Ok, thanks, I understand. I didn't know that openvpn-openssl version 2.5 wouldn't be able to cope with an older OpenVPN server version. I have always nicely connected to that AX50 router's OpenVPN server using various versions of the OpenVPN Connect Windows client software and Android app from openvpn.net, including the very latest versions of them.

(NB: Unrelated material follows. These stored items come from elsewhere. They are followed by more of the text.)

-- ==== Sys2Proof/Machine/Vault.lean ====
section
/-!
DEFINITION. The key vault: the key tree, its commands, record updates and the OTP (spec/16_vault_and_boot.md R391-R393, R398-R420).
-/
namespace Sys2Proof.Machine

/-! ### The key tree (R401-R406) -/

/-- The label written as text: SHA3-256 of its ASCII bytes (R401). -/
def labelOf (t : String) : List Byte := beBytes 32 (Config.sha3_256 (t.toList.map (fun c => BitVec.ofNat 8 c.toNat)))

/-- The key of a derived slot (R401). -/
def deriveKey (parent : Nat) (label : List Byte) : Nat := Config.kmac256 parent label 256 "WLN-KDF"

/-- Key slot `k`. -/
def slotOf (v : Vault) (k : Nat) : KeySlot := tget KeySlot.init v.slots k

/-- The vault changed. -/
def updVlt (f : Vault → Vault) (s : State) : State := { s with vlt := f s.vlt }

/-- Slot `k` changed. -/
def updSlot (k : Nat) (f : KeySlot → KeySlot) (s : State) : State :=
  updVlt (fun v => { v with slots := tset v.slots k (f (slotOf v k)) }) s

/-- The attributes of slot `k`, with those of the fixed slots (R402). Slots 6 and 7 hang below slots 1 and 2. -/
def slotInfoOf (v : Vault) (k : Nat) : KeySlot :=
  let fixed := fun (parent use : Nat) (text : String) =>
    { KeySlot.init with kind := .derived, use := use, depth := 1, parent := parent, label := labelOf text, pgen := (slotOf v parent).gen }
  match k with
  | 0 => { KeySlot.init with kind := .root, use := 1, key := v.otp.dus }
  | 3 => fixed 0 0 "WLN-DTK"
  | 4 => fixed 0 0 "WLN-ATT"
  | 5 => fixed 0 0 "WLN-VREC"
  | 6 => if (slotOf v 1).kind = .empty then KeySlot.init else fixed 1 3 "WLN-MIG"
  | 7 => if (slotOf v 2).kind = .empty then KeySlot.init else fixed 2 0 "WLN-PAIR-KP"
  | k => slotOf v k

/-- Whether slot `k` is not EMPTY. -/
def slotPresent (v : Vault) (k : Nat) : Bool := (slotInfoOf v k).kind ≠ .empty

/-- Whether slot `k` is stale (R405); the depth bounds the walk. -/
def slotStale (v : Vault) : Nat → Nat → Bool
  | 0, _ => false
  | n + 1, k =>
    let x := slotInfoOf v k
    match x.kind with
    | .derived | .imported => !slotPresent v x.parent || (slotInfoOf v x.parent).gen ≠ x.pgen || slotStale v n x.parent
    | _ => false

/-- The key of slot `k` (R401). -/
def slotKey (v : Vault) : Nat → Nat → Nat
  | 0, _ => 0
  | n + 1, k =>
    let x := slotInfoOf v k
    if x.kind = .derived && k ≠ 8 then deriveKey (slotKey v n x.parent) x.label else x.key

/-- The key of a slot with all its ancestors. -/
def keyOf (v : Vault) (k : Nat) : Nat := slotKey v 10 k

/-- The check of a key slot for a use by `tid`, in the order of R409: 0, or the status of R410. `use` is the mask of R403. -/
def slotStatus (v : Vault) (k tid use : Nat) : Nat :=
  let x := slotInfoOf v k
  if !slotPresent v k then 2
  else if slotStale v 10 k then 3
  else if x.counted && x.count = 0 then 4
  else if use ≠ 0 && x.use / use % 2 = 0 then 5
  else if tid ≠ 0 && x.tid ≠ tid then 6
  else 0

/-- One use of a COUNTED slot (R406). -/
def spend (k : Nat) (s : State) : State :=
  if (slotOf s.vlt k).counted then updSlot k (fun x => { x with count := x.count - 1 }) s else s

/-- The Ed25519 secret and the ML-DSA-65 seed of a key (R404). -/
def edSecret (key : Nat) : Nat := deriveKey key (labelOf "WLN-SIG-ED25519")
def mldsaSeed (key : Nat) : Nat := deriveKey key (labelOf "WLN-SIG-MLDSA65")

/-- The public keys of a signing key, laid out as BOOT_KEYS (R395). -/
def publicKeys (key : Nat) : List Byte := Config.ed25519Public (edSecret key) ++ Config.mldsa65Public (mldsaSeed key)

/-- The envelope of R142 over the 64-byte message `m`. -/
def envelopeOf (key : Nat) (m rnd : List Byte) : List Byte :=
  leBytes 4 0x47495357 ++ leBytes 4 0 ++ (Config.ed25519Sign (edSecret key) m).take 64
    ++ (Config.mldsa65Sign (mldsaSeed key) m rnd).take 3309 ++ List.replicate 3 0

/-- The digest of a body as bytes (FIPS 202). -/
def sha512 (b : List Byte) : List Byte := beBytes 64 (Config.sha3_512 b)

/-- The check of an envelope of 3,384 bytes over `m` under public keys: 0, 1 its magic or its Ed25519 signature fails, 2 its
ML-DSA-65 signature fails. -/
def checkEnvelope (pub m env : List Byte) : Nat :=
  if leNat (env.take 4) ≠ 0x47495357 then 1
  else if !Config.ed25519Verify (pub.take 32) m ((env.drop 8).take 64) then 1
  else if !Config.mldsa65Verify (pub.drop 32) m ((env.drop 72).take 3309) then 2 else 0

/-- The verify slot of a KEY_ID and PURPOSE for an image of TID `t` (R409). -/
def verifySlot (v : Vault) (keyId purpose t : Nat) : Option KeySlot :=
  (v.slots.find? (fun x => 16 ≤ x.1 && x.2.kind = .verify && x.2.keyId = keyId && x.2.purpose = purpose && (x.2.tid = t || x.2.tid = 0))).map (·.2)

/-! ### Measurements and the registers shown (R398, R419) -/

/-- MEASm extended with a digest (R398). -/
def extendMeas (m : Nat) (d : List Byte) (s : State) : State :=
  updVlt (fun v => { v with meas := v.meas.set m (Config.sha3_512 (beBytes 64 (v.meas.getD m 0) ++ d)) }) s

/-- The status registers of the VLT page hold what the vault's state says (R419). -/
def showVault (s : State) : State :=
  let v := s.vlt
  let st := word (v.otp.lifecycle % 4 + b2n v.vbat.retLost * 4 + b2n (v.vbat.latch ≠ 0) * 8 + b2n v.debug * 16 + b2n v.entropyOk * 32 + v.journal % 8 * 256)
  let used := ((List.range 256).filter (fun k => slotPresent v k)).length
  [(Off.VLT_STAT, st), (Off.CNT_OTP, word v.otp.bootVer), (Off.CNT_OTP + 4, word v.otp.stringVer), (Off.CNT_OTP + 8, word v.otp.recEpoch),
    (Off.REC_GEN, word v.gen), (Off.SLOTS_USED, word (used % 512 + v.epoch % 65536 * 65536))].foldl (fun s p => setReg s pgVlt p.1 p.2) s

/-! ### Record updates (R415, R416) -/

/-- The slots that a record keeps: slots 1 and 2 and every PERSIST slot (R403). -/
def recordSlots (v : Vault) : Tab KeySlot := v.slots.filter (fun x => x.1 = 1 || x.1 = 2 || (16 ≤ x.1 && x.2.persist && x.2.kind ≠ .empty))

/-- Whether an OWNER_BK entry is programmed. -/
def bkUsed (o : Otp) (k : Nat) : Bool := o.ownerBk.any (fun x => x.1 = k)

/-- Digests programmed into the lowest empty OWNER_BK entries. -/
def addDigests (ds : List (List Byte)) (o : Otp) : Otp :=
  ds.foldl (fun o d => match (List.range 4).find? (fun k => !bkUsed o k) with
    | some k => { o with ownerBk := tset o.ownerBk k d }
    | none => o) o

/-- An OTP action carried out. -/
def otpAct (o : Otp) (a : OtpAct) : Otp :=
  match a with
  | .counter k v => if k = 0 then { o with bootVer := v } else { o with stringVer := v }
  | .epoch e => { o with recEpoch := e }
  | .revoke k => { o with revoke := o.revoke + 2 ^ k }
  | .digests ds => addDigests ds o
  | .owned => { o with lifecycle := o.lifecycle ||| 1 }

/-- An OTP action redone at a boot (R416): what has been programmed stays. -/
def otpRedo (o : Otp) (a : OtpAct) : Otp :=
  match a with
  | .counter k v => if k = 0 then { o with bootVer := max o.bootVer v } else { o with stringVer := max o.stringVer v }
  | .epoch e => { o with recEpoch := max o.recEpoch e }
  | .revoke k => if o.revoke / 2 ^ k % 2 = 1 then o else { o with revoke := o.revoke + 2 ^ k }
  | .digests ds => addDigests (ds.filter (fun d => !(o.ownerBk.any (fun x => x.2 = d)))) o
  | .owned => { o with lifecycle := o.lifecycle ||| 1 }

/-- A record update (R415), carried out whole, so that no command leaves PREPARE set (assumption 22): the new record in the other area, the
commit word, the OTP actions `acts`, and REC_EPOCH where the update removes a key. The record's digest is a free value: its form is not given. -/
def recordUpdate (removes : Bool) (acts : List OtpAct) (s : State) : State :=
  let v := s.vlt
  let a := 1 - v.area
  let e := max v.epoch v.otp.recEpoch + b2n removes
  let s1 := updVlt (fun v => { v with
    areas := tset v.areas a ⟨v.gen + 1, e, recordSlots v⟩, area := a, gen := v.gen + 1, epoch := e
    otp := (acts ++ (if removes then [OtpAct.epoch e] else [])).foldl otpAct v.otp
    vbat := { v.vbat with commit := some (a, v.gen + 1), prepare := none } }) s
  extendMeas 7 (beBytes 64 (Config.freeNat s1.free % 2 ^ 512)) { s1 with free := s1.free + 1 }

/-- The record that the vault uses at step 3 of R394, with its area and JOURNAL (R416). -/
def chooseRecord (v : Vault) : Option (Nat × VaultRecord) × Nat :=
  let areaOf := fun a => (v.areas.find? (fun x => x.1 = a)).map (·.2)
  let good := v.areas.filter (fun x => v.otp.recEpoch ≤ x.2.epoch)
  let best := good.foldl (fun (b : Option (Nat × VaultRecord)) x => match b with
    | some y => if y.2.gen < x.2.gen then some x else some y
    | none => some x) none
  let back := if best.isSome then (best, 3) else (none, if v.otp.lifecycle = 1 then 4 else 0)
  match v.vbat.commit with
  | some (a, g) =>
    match areaOf a with
    | some r =>
      if r.gen = g && v.otp.recEpoch ≤ r.epoch then
        (some (a, r), match v.vbat.prepare with
          | some p => if p.gen = g then 1 else if g < p.gen then 2 else 0
          | none => 0)
      else back
    | none => back
  | none => back

/-- The vault record unsealed at boot: the actions of a PREPARE entry with the committed GEN redone, PREPARE cleared; a DECOMMISSIONED
device never unseals a record (R400, R416). -/
def recoverRecord (s : State) : State :=
  let c := if s.vlt.otp.lifecycle = 3 then (none, 0) else chooseRecord s.vlt
  let acts := match s.vlt.vbat.prepare with | some p => if c.2 = 1 then p.acts else [] | none => []
  let s0 := updVlt (fun v => { v with otp := acts.foldl otpRedo v.otp, vbat := { v.vbat with prepare := none } }) s
  let s1 := match c.1 with
    | some (a, r) => updVlt (fun v => { v with slots := r.slots, area := a, gen := r.gen, epoch := r.epoch, journal := c.2 }) s0
    | none => updVlt (fun v => { v with slots := [], area := 1, gen := 0, epoch := 0, journal := c.2 }) s0
  if c.2 ≠ 0 then setIrq pgVlt 2 s1 else s1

In the end, disabling lzo-compression on the VPN server router is the solution to the problem and the sole change that was required in this case. (edited the option "comp_lzo yes" in /etc/config/openvpn to "comp_lzo no")
Nothing else needed to be modified on either side.
However, this modification was only possible after installing an unofficial and unreleased test version of the stock firmware that is different from the release firmware in that it allows to get to the command line of the router's Linux system.
So, anyone whose OpenVPN server runs on a device with stock firmware that has been locked down by the manufacturer or anyone who doesn't own the equipment that is running the OpenVPN server and thus can't modify the compression setting would be pretty much out of luck here.
Besides, most of those users likely do not know which version of OpenVPN that equipment is running, because such information is normally nowhere to be found in the documentation of retail products. Hence, if told to keep their version of the OpenWrt OpenVPN client "in sync" with that of the OpenVPN server, then they might end up clueless.